В первом блоке что-то печатается. Это что-то s? s "\ n" $ 0: $ 0
. Это означает, что «если s
не равно нулю (или не задано), используйте s
и добавьте к нему новую строку, за которой следует вся текущая строка, в противном случае просто используйте всю текущую строку ". В этой программе s
будет частично прочитанной последовательностью, принадлежащей последней обработанной строке заголовка, и когда программа попадает в строку заголовка, этот оператор print
выводит последнюю последовательность ( которая теперь завершена), если таковая была, а затем новая строка заголовка на новой строке.
Затем блок устанавливает s
в пустую строку (мы еще не читали никакой последовательности, принадлежащей этому заголовку), и мы переходим к следующей строке ввода.
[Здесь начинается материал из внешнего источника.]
-- ==== Sys2Proof/Syntax/Parts.lean ====
section
/-! DEFINITION. The abstract syntax of spec/30_encoding.md R264: the left and right parts an instruction
is made of. Sys2Proof/Syntax.lean then has one constructor for each row of the opcode table. -/

namespace Sys2Proof

/-! ### Registers (spec/41_copy_const_addrmod_pswr.md R401) -/

/-- The special 32-bit registers of Table 5-1, and the read-only intr. `pc` can be named, and every
instruction that names it as data is refused (R42, R46). -/
inductive SpecReg
  | icc0 | ica0 | icc1 | ica1 | occ0 | oca0 | occ1 | oca1
  | t0 | t1 | pswr | lmicr | gmicr | pc | intr
  deriving DecidableEq, Repr

/-- The special pairs of Table 5-1; the register listed first is the high half (R39). -/
inductive SpecPair
  | icc0ica0 | icc1ica1 | occ0oca0 | occ1oca1 | t0t1 | pswrpc
  deriving DecidableEq, Repr

/-- A special register or a special pair. -/
inductive Special
  | one (r : SpecReg)
  | two (p : SpecPair)
  deriving DecidableEq, Repr

/-- The 32-bit halves of the vector control registers (Table 5-2); write only. -/
inductive VHalf
  | nb1l | nb1h | sbl | sbh | f1crl | f1crh | f2crl | f2crh | vrl | vrh
  deriving DecidableEq, Repr

/-- The 64-bit vector control registers (Table 5-2); write only. -/
inductive VReg
  | nb1 | sb | f1cr | f2cr | vr
  deriving DecidableEq, Repr

/-- A vector control register or a half of one. -/
inductive VCtl
  | half (h : VHalf)
  | full (v : VReg)
  deriving DecidableEq, Repr

/-- An address register or a general-purpose register. -/
inductive PReg
  | ar (n : Ix)
  | gr (n : Ix)
  deriving DecidableEq, Repr

/-- Every register name a command of the left part can hold (R401). -/
inductive Reg
  | ar (n : Ix)
  | gr (n : Ix)
  | pair (n : Ix)
  | special (x : Special)
  | vctl (c : VCtl)
  deriving DecidableEq, Repr

/-- The register of the primary file as a register name. -/
def PReg.reg : PReg → Reg
  | .ar n => .ar n
  | .gr n => .gr n

/-! ### Scalar left parts -/

/-- The scalar addressing modes (spec/20_memory.md R210). The constant of a mode that has one is the
instruction's high word (R268). -/
inductive Mode
  | const                 -- [Const]
  | ar (n : Ix)           -- [arN]
  | gr (n : Ix)           -- [grN]
  | arInc (n : Ix)        -- [arN++]
  | decAr (n : Ix)        -- [--arN]
  | arIncGr (n : Ix)      -- [arN++grN]
  | arAddGr (n : Ix)      -- [arN+=grN]
  | arSetGr (n : Ix)      -- [arN=grN]
  | arSetConst (n : Ix)   -- [arN=Const]
  | arAddConst (n : Ix)   -- [arN+=Const]
  | arSubConst (n : Ix)   -- [arN-=Const]
  deriving DecidableEq, Repr

/-- The address modification commands, types 3.1 and 3.2 (spec/41_copy_const_addrmod_pswr.md R451 to R460). -/
inductive ArOp
  | movAr (d s : Ix)      -- arD = arS addr
  | movGr (d s : Ix)      -- arD = grS addr
  | addGr (d s : Ix)      -- arD = arS+grS
  | addConst (d s : Ix)   -- arD = arS+K
  | subConst (d s : Ix)   -- arD = arS-K
  | setConst (d : Ix)     -- arD = K addr
  | inc (d : Ix)          -- arD++
  | dec (d : Ix)          -- arD--
  | incGr (d : Ix)        -- arD+=grD
  | decGr (d : Ix)        -- arD-=grD
  | incConst (d : Ix)     -- arD+=K
  | decConst (d : Ix)     -- arD-=K
  deriving DecidableEq, Repr

/-- The condition prefixes (spec/42_control_transfer.md R520) and their absence. -/
inductive Cond
  | always | eq0 | ne0 | gt | lt | ge | le | uge | ult | carry | notCarry
  | vtrue | vfalse | vgt | vlt | vge | vle
  deriving DecidableEq, Repr

/-- The targets of `goto` and `call`. -/
inductive Target
  | const                 -- K
  | ar (s : Ix)           -- arS
  | gr (s : Ix)           -- grS
  | arGr (s : Ix)         -- arS+grS
  | arAdd (s : Ix)        -- arS+K
  | arSub (s : Ix)        -- arS-K
  deriving DecidableEq, Repr

/-- The displacements of `skip` and `callrel`. -/
inductive RelTarget
  | const                 -- K
  | gr (s : Ix)           -- grS
  deriving DecidableEq, Repr

/-- What a control transfer does, with its target (R480 to R513). -/
inductive Xfer
  | goto (t : Target)
  | skip (t : RelTarget)
  | call (t : Target)
  | callrel (t : RelTarget)
  | ret
  | iret
  deriving DecidableEq, Repr

/-- The scalar left parts ("commands"), R264. The constant of a long one is kept beside it. -/
inductive SLeft
  | nul
  | nulC
  | load (dst : Reg) (m : Mode)
  | store (m : Mode) (src : Reg)
  | push (src : Reg)
  | pop (dst : Reg)
  | popDrop
  | copy (dst src : Reg)
  | setConst (dst : Reg)
  | arMod (o : ArOp)
  | pswrSet
  | pswrClear
  | xfer (c : Cond) (delayed : Bool) (x : Xfer)
  deriving DecidableEq, Repr

/-! ### Scalar right parts -/

/-- The arithmetic (type 6.3) and logical (type 6.2) functions (spec/43_scalar_alu.md). -/
inductive AluFn
  | add | inc | sub | dec | addC | addBC | subC | subBC | neg | mulFirst | mulNext
  | or | and | xor | not | notAorB | AorNotB | notAorNotB | notAandB | AandNotB | notAandNotB
  | notAxorB | AxorNotB | fls | tru | copy
  deriving DecidableEq, Repr

/-- The three forms of a scalar expression (R545, R546, R547). -/
inductive AluForm
  | std (d : Ix)
  | flagsOnly
  | noflags (d : Ix)
  deriving DecidableEq, Repr

/-- The shifts and rotates (type 6.1, R601 to R607). -/
inductive ShiftKind
  | shl | shr | sar | rol | ror | rcl | rcr
  deriving DecidableEq, Repr

/-- The scalar right parts ("operations"), R264. The amount of `C<<` and `C>>` is 1 (R606, R607). -/
inductive SRight
  | nul
  | alu (f : AluForm) (fn : AluFn) (a b : Ix)
  | shift (k : ShiftKind) (d a : Ix) (n : Fin 33)
  deriving DecidableEq, Repr

/-! ### Vector parts -/

/-- The memory modes of a vector instruction (spec/44_vector_left.md R634). -/
inductive VMode
  | ar (n : Ix) | gr (n : Ix) | arSetGr (n : Ix) | arInc (n : Ix) | decAr (n : Ix)
  | arIncGr (n : Ix) | arAddGr (n : Ix)
  deriving DecidableEq, Repr

/-- The buffers a vector load can name (R640, R641, R642). -/
inductive LBuf
  | data | ram | wfifo
  deriving DecidableEq, Repr

/-- What the left part of a vector instruction does with memory. -/
inductive VMem
  | none
  | load (b : LBuf) (m : VMode)
  | store (m : VMode) (alsoRam : Bool)
  deriving DecidableEq, Repr

/-- A vector left part with a repetition count: memory command, `ftw`, `wtw` (R264). -/
structure VLeft where
  mem : VMem
  ftw : Bool
  wtw : Bool
  deriving DecidableEq, Repr

/-- The buffers an operation can read (spec/45_vector_right.md R700). -/
inductive Buf
  | data | ram | afifo
  deriving DecidableEq, Repr

/-- The operand sources (R700). -/
inductive VSrc
  | buf (b : Buf)
  | null
  | one
  | vr
  deriving DecidableEq, Repr

/-- The dyadic logical operations of the Vector ALU. -/
inductive VLogOp
  | or | and | xor
  deriving DecidableEq, Repr

/-- An operand with its `activate` modifier. -/
structure VArg where
  act : Bool
  src : VSrc
  deriving DecidableEq, Repr

/-- The vector right parts ("operations"), R264. -/
inductive VRight
  | none
  | logic (op : VLogOp) (notX notY : Bool) (x y : VArg)
  | fill (ones : Bool)
  | arith (sub : Bool) (x y : VArg)
  | mask (m : Buf) (shift : Bool) (x y : VArg)
  | vsum (m : Option Buf) (shift : Bool) (x y : VArg)
  | storeRegs
  deriving DecidableEq, Repr

/-- The vector instructions without a repetition count (R630). -/
inductive VBare
  | ftw | wtw | ftwWtw | vnul
  deriving DecidableEq, Repr

/-- The repetition count less one: `rep n` is written with `n - 1` (R280). -/
abbrev Rep := Fin 32

/-! ### Instructions -/

/-- What the low word of an instruction says (R261, R264). -/
inductive Low
  | scalar (p : Bool) (l : SLeft) (r : SRight)
  | vector (p : Bool) (n : Rep) (l : VLeft) (r : VRight)
  | bare (p : Bool) (b : VBare)
  deriving DecidableEq, Repr

/-- An instruction of R264: its low word and, where it is long, its constant (0 where it is short). -/
structure Code where
  low : Low
  k : Word
  deriving DecidableEq, Repr

end Sys2Proof
end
Следующий блок выполняется для всех строк ввода (но не для строк заголовка, поскольку они будут пропущены из-за следующего
в предыдущем блоке). Он просто добавляет текущую строку к s
.Используется sprintf
, но я не совсем уверен, почему ( s = s $ 0
, вероятно, тоже будет работать).
Последний блок будет выполнен после прочтения всех строк ввода. Он напечатает последовательность, принадлежащую последней строке заголовка, если таковая была.
Резюме:
Сценарий awk
объединяет все отдельные строки последовательности, сохраняя их в переменной. Когда строка заголовка найдена, он выводит прочитанную последовательность вместе с новым заголовком в отдельной строке. В конце выводится последовательность, принадлежащая последнему заголовку.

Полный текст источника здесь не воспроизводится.